Data excerpts

*** Begin section ***

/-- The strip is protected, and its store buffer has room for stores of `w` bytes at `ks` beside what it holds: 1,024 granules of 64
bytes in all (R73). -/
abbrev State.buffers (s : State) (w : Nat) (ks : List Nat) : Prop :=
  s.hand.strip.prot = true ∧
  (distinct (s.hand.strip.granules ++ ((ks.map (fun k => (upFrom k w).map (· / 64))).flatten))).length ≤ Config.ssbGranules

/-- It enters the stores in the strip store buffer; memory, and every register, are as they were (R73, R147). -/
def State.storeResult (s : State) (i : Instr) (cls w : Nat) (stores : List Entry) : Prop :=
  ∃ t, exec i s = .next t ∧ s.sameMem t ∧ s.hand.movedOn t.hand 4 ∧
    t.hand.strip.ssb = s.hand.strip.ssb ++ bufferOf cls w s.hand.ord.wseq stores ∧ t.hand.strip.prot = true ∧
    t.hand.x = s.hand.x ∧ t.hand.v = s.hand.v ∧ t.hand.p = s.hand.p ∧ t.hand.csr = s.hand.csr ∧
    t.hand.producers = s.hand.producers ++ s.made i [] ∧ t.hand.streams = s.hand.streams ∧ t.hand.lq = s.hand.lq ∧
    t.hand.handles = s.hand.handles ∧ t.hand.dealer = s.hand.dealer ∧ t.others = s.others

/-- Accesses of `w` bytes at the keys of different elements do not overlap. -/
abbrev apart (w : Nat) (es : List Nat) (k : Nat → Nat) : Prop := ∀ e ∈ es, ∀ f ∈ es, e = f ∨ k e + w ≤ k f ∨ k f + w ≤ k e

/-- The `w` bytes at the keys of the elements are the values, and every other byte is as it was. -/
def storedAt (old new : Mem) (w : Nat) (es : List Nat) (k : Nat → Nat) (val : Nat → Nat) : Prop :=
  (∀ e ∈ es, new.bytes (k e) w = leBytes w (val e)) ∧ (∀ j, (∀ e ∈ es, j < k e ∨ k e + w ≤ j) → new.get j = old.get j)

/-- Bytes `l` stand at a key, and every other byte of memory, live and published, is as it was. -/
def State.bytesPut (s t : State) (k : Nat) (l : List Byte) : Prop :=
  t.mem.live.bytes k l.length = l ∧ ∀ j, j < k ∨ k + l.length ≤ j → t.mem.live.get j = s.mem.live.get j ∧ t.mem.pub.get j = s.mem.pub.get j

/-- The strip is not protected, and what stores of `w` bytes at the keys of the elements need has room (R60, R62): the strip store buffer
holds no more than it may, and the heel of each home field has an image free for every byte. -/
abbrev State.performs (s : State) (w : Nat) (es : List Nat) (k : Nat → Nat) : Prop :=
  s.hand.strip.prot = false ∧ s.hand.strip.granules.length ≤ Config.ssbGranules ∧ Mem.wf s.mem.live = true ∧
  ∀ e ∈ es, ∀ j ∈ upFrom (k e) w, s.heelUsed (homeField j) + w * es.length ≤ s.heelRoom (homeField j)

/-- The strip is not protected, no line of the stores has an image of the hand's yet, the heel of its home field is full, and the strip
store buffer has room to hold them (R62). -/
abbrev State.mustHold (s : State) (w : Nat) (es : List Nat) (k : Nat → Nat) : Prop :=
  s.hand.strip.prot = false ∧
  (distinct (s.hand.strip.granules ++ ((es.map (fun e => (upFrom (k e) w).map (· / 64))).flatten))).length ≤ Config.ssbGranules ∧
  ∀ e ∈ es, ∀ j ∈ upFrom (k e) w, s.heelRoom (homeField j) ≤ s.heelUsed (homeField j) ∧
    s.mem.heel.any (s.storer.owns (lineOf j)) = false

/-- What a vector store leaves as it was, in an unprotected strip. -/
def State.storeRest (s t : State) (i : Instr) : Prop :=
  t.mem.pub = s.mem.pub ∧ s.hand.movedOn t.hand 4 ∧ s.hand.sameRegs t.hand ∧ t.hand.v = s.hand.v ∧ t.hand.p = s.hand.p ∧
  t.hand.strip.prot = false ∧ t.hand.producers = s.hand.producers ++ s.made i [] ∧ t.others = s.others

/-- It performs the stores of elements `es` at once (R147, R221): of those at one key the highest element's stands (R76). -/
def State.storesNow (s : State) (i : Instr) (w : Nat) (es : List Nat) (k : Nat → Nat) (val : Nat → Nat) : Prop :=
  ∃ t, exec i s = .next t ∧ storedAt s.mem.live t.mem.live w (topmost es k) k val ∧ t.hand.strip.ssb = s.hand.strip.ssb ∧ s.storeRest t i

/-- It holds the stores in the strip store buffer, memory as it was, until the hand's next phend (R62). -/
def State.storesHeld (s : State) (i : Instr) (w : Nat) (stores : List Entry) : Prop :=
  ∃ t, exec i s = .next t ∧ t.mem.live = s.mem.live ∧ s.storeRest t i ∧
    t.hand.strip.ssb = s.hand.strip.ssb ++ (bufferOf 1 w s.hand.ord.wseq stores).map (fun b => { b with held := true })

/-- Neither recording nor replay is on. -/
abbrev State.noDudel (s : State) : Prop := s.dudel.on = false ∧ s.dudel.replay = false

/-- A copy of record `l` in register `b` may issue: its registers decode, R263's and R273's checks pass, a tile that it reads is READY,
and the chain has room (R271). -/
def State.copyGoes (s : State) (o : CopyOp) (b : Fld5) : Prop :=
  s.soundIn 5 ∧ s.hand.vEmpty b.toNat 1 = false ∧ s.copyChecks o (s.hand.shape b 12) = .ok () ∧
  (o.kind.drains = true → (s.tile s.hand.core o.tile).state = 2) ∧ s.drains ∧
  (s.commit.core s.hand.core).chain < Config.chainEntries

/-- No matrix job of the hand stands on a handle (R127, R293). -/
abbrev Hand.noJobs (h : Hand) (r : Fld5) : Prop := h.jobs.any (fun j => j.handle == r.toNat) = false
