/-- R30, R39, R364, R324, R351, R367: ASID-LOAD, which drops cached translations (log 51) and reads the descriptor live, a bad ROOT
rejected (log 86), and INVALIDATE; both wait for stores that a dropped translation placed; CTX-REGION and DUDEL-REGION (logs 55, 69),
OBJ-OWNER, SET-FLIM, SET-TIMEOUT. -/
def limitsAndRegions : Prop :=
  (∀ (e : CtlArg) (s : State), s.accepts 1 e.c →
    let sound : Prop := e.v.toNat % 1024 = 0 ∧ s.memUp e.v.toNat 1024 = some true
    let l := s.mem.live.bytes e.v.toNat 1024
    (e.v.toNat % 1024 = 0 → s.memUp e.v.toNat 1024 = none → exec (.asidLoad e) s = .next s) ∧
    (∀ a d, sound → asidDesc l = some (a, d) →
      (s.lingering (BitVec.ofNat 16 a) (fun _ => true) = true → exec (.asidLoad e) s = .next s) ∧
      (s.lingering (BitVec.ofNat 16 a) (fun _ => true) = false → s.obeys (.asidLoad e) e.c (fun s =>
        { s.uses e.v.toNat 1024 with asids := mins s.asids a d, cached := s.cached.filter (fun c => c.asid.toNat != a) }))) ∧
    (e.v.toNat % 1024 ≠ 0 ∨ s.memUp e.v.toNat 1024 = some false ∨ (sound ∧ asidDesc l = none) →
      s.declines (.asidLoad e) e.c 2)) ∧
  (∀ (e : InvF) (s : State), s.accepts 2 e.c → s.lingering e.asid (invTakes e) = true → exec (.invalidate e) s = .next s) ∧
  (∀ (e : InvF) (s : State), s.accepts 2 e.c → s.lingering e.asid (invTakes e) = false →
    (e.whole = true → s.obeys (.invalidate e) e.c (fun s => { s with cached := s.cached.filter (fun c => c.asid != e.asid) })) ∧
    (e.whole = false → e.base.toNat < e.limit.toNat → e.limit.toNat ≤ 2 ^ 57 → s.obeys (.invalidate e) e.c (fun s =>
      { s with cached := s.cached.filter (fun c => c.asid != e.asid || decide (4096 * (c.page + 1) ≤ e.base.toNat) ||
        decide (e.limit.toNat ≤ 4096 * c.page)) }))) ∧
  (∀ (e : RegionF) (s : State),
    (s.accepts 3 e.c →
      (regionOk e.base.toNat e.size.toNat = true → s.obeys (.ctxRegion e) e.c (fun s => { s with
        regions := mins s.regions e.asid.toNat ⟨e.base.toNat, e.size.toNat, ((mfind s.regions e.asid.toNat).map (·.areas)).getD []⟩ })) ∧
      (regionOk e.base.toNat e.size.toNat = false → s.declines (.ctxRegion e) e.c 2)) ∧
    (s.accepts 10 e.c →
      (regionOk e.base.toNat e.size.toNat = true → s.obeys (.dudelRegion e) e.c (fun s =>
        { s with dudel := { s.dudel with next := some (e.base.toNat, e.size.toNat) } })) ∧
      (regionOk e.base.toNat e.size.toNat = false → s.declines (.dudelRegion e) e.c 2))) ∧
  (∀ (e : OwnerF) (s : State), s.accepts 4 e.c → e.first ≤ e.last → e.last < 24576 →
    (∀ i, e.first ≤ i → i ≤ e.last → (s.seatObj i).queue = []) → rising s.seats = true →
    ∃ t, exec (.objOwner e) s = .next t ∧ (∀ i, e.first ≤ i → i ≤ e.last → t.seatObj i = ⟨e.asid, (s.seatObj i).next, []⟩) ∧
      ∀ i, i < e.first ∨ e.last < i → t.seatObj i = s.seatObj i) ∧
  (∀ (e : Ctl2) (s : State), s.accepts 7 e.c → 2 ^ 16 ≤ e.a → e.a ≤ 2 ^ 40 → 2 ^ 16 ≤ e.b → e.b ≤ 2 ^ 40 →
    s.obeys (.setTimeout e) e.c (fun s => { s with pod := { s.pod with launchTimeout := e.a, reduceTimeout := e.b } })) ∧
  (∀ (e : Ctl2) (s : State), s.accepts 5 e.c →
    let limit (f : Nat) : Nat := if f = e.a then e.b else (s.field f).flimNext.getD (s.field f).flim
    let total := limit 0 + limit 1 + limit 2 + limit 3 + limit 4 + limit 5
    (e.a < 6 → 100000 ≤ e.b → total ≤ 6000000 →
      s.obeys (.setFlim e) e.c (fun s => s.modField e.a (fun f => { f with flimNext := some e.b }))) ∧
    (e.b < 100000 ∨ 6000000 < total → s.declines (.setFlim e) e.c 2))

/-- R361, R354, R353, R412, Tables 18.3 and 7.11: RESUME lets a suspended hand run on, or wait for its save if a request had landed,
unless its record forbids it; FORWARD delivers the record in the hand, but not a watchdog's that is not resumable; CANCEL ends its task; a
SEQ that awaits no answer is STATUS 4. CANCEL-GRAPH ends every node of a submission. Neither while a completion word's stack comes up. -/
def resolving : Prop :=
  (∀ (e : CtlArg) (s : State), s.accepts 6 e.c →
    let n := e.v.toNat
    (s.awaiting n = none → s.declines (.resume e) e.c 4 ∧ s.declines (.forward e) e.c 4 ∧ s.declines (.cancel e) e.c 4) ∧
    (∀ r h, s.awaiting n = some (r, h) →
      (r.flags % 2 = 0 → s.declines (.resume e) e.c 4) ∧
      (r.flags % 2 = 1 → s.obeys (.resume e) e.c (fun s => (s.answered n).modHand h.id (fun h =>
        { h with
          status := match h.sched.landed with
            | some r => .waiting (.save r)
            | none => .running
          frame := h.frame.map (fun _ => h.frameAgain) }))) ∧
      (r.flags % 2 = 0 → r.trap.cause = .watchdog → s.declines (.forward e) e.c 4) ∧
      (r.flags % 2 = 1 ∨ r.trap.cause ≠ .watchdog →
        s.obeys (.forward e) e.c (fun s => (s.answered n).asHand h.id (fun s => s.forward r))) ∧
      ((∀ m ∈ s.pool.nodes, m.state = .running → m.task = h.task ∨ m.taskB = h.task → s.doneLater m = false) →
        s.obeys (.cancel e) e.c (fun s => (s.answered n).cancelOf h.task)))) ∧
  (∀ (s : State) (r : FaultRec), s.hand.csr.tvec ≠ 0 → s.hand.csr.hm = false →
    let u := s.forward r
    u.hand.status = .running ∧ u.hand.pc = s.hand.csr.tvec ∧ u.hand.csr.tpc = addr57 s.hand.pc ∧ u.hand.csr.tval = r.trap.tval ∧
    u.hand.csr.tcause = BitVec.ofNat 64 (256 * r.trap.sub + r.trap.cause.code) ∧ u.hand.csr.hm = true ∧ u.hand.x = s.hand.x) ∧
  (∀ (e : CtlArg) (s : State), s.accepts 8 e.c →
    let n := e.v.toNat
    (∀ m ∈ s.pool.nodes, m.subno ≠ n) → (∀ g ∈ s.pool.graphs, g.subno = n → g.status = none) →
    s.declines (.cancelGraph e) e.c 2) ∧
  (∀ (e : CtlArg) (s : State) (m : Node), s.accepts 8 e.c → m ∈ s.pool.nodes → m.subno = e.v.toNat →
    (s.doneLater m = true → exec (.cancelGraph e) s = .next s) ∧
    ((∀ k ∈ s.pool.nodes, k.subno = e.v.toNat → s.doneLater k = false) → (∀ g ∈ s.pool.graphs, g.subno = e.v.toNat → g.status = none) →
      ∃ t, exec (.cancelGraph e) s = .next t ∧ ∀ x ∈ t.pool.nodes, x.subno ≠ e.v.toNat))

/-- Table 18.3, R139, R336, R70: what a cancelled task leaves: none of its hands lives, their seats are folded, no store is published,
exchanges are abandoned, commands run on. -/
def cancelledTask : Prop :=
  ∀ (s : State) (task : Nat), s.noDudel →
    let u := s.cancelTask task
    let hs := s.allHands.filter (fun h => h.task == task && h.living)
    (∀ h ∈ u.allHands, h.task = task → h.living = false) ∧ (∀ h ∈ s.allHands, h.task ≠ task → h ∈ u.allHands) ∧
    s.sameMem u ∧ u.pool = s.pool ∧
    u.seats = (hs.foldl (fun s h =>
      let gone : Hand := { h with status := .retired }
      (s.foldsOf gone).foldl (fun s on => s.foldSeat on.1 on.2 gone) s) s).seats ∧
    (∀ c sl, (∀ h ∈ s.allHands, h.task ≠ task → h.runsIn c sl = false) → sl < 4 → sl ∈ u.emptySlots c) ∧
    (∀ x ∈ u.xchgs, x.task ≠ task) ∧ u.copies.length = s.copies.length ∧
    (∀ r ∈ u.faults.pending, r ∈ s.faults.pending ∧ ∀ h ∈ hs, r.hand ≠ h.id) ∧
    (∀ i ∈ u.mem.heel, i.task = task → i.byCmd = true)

*** End section ***

▸ **What you have to do**: Reproduce each line above that contains "performs".

▸ **Answer to the problem**:
abbrev State.performs (s : State) (w : Nat) (es : List Nat) (k : Nat → Nat) : Prop :=
/-- It performs the stores of elements `es` at once (R147, R221): of those at one key the highest element's stands (R76). -/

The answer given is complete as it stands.